As noted last year, what open data journalism should be, is really about where you put the pipe;
- open| data journalism — data journalism done in an open way.
- open data | journalism — journalism done with open data.
By either definition, this year’s crop are better representative of open data use but fall short of an ‘open’ ethos that sits at the heart of open data.
Does it matter?
I asked the same question last year; In the end, does the fact that the data isn’t available make the journalism bad? Of course not. The winner, KRIKS is an outstanding piece of journalism and there’s loads to learn from the process and thinking behind all the projects. But I do think that the quality of the journalism could be reinforced by making the data available. After all, isn’t that the modern reading of data journalism? Doesn’t making our working out and raw data more visible build trust as well as meaning?
Ironically perhaps, Pro-Publica highlights the problem in the submission for their data store project —
“Across the industry, the data we create as an input into our journalism has always been of great value, but after publication it typically remained locked up on the hard drives of our data journalists — of no use either to other journalists, or to anybody else who might find value in it.”
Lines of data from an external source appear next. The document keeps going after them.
-- ==== Sys2Proof/Machine/Dispatch.lean ====
section
/-! DEFINITION. The one dispatch from an operation to its meaning. -/

namespace Sys2Proof.Machine

def exec (i : Instr) (s : State) : Host.Outcome State Fault Refusal :=
  match i with
  | .evStop b _ => Sys2Proof.Machine.execEvStop b s
  | .evStartIdle b => Sys2Proof.Machine.execEvStartIdle b s
  | .evStartWrite b => Sys2Proof.Machine.execEvStartWrite b s
  | .evDatNopScl1 _ _ => Sys2Proof.Machine.execEvDatNopScl1 s
  | .evDatNopScl0 _ _ _ => Sys2Proof.Machine.execEvDatNopScl0 s
  | .addrShift b sda => Sys2Proof.Machine.execAddrShift b sda s
  | .addrAck b _ => Sys2Proof.Machine.execAddrAck b s
  | .rdPrep b _ => Sys2Proof.Machine.execRdPrep b s
  | .rdBit b _ => Sys2Proof.Machine.execRdBit b s
  | .rdAck b _ => Sys2Proof.Machine.execRdAck b s
  | .wrPrep b _ => Sys2Proof.Machine.execWrPrep b s
  | .wrShift b sda => Sys2Proof.Machine.execWrShift b sda s
  | .wrAck b _ => Sys2Proof.Machine.execWrAck b s
  | .clkInertIdle _ _ _ => Sys2Proof.Machine.execClkInertIdle s
  | .clkInertWaitStop _ _ _ => Sys2Proof.Machine.execClkInertWaitStop s
  | .clkGuard _ _ _ _ => Sys2Proof.Machine.execClkGuard s
  | .addrFamW b oo => Sys2Proof.Machine.execAddrFamW b oo s
  | .addrFamR b oo => Sys2Proof.Machine.execAddrFamR b oo s
  | .addrAuxW b => Sys2Proof.Machine.execAddrAuxW b s
  | .addrAuxR b => Sys2Proof.Machine.execAddrAuxR b s
  | .addrNoMatch b a => Sys2Proof.Machine.execAddrNoMatch b a s
  | .cmdSingle d r => Sys2Proof.Machine.execCmdSingle d r s
  | .cmdBlock d r => Sys2Proof.Machine.execCmdBlock d r s
  | .rfWRdcnt d v => Sys2Proof.Machine.execRfWRdcnt d v s
  | .rfWEnable d v => Sys2Proof.Machine.execRfWEnable d v s
  | .rfWReq0Lo d v => Sys2Proof.Machine.execRfWReq0Lo d v s
  | .rfWReq0Hi d v => Sys2Proof.Machine.execRfWReq0Hi d v s
  | .rfWReq1Lo d v => Sys2Proof.Machine.execRfWReq1Lo d v s
  | .rfWReq1Hi d v => Sys2Proof.Machine.execRfWReq1Hi d v s
  | .rfWStartTrig d v => Sys2Proof.Machine.execRfWStartTrig d v s
  | .rfWNone d r v => Sys2Proof.Machine.execRfWNone d r v s
  | .rfRAct0Lo d => Sys2Proof.Machine.execRfRAct0Lo d s
  | .rfRAct0Hi d => Sys2Proof.Machine.execRfRAct0Hi d s
  | .rfRAct1Lo d => Sys2Proof.Machine.execRfRAct1Lo d s
  | .rfRAct1Hi d => Sys2Proof.Machine.execRfRAct1Hi d s
  | .rfRNone d r => Sys2Proof.Machine.execRfRNone d r s
  | .dwIdle d v => Sys2Proof.Machine.execDwIdle d v s
  | .dwSingle d v => Sys2Proof.Machine.execDwSingle d v s
  | .dwBlockCount d v => Sys2Proof.Machine.execDwBlockCount d v s
  | .dwBlockRw d v => Sys2Proof.Machine.execDwBlockRw d v s
  | .dwInvalid d v => Sys2Proof.Machine.execDwInvalid d v s
  | .drIdle d => Sys2Proof.Machine.execDrIdle d s
  | .drSingle d => Sys2Proof.Machine.execDrSingle d s
  | .drBlockCount d => Sys2Proof.Machine.execDrBlockCount d s
  | .drBlockRw d => Sys2Proof.Machine.execDrBlockRw d s
  | .drInvalid d => Sys2Proof.Machine.execDrInvalid d s
  | .dstop d => Sys2Proof.Machine.execDstop d s
  | .hostRdReq k => Sys2Proof.Machine.execHostRdReq k s
  | .hostRdEn k => Sys2Proof.Machine.execHostRdEn k s
  | .hostWrAct k x => Sys2Proof.Machine.execHostWrAct k x s
  | .hostTacStart => Sys2Proof.Machine.execHostTacStart s
  | .hostTacRpm => Sys2Proof.Machine.execHostTacRpm s

end Sys2Proof.Machine
end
Publishing the data behind your project is what makes it open.
If you think I’m being picky, I’d point out that I’m not picking these at random. This is the shortlist for the open data category. These are what the judges (and the applicants) say are representative of open data. I think they could go further.
As I’ve noted before, if the practice of data journalism is to deliver on transparency and openness, then it needs to be part of that process. It needs to be open too. For me I’d like to see the “Publishing the data behind your project is a plus” changed for next year to an essential criteria.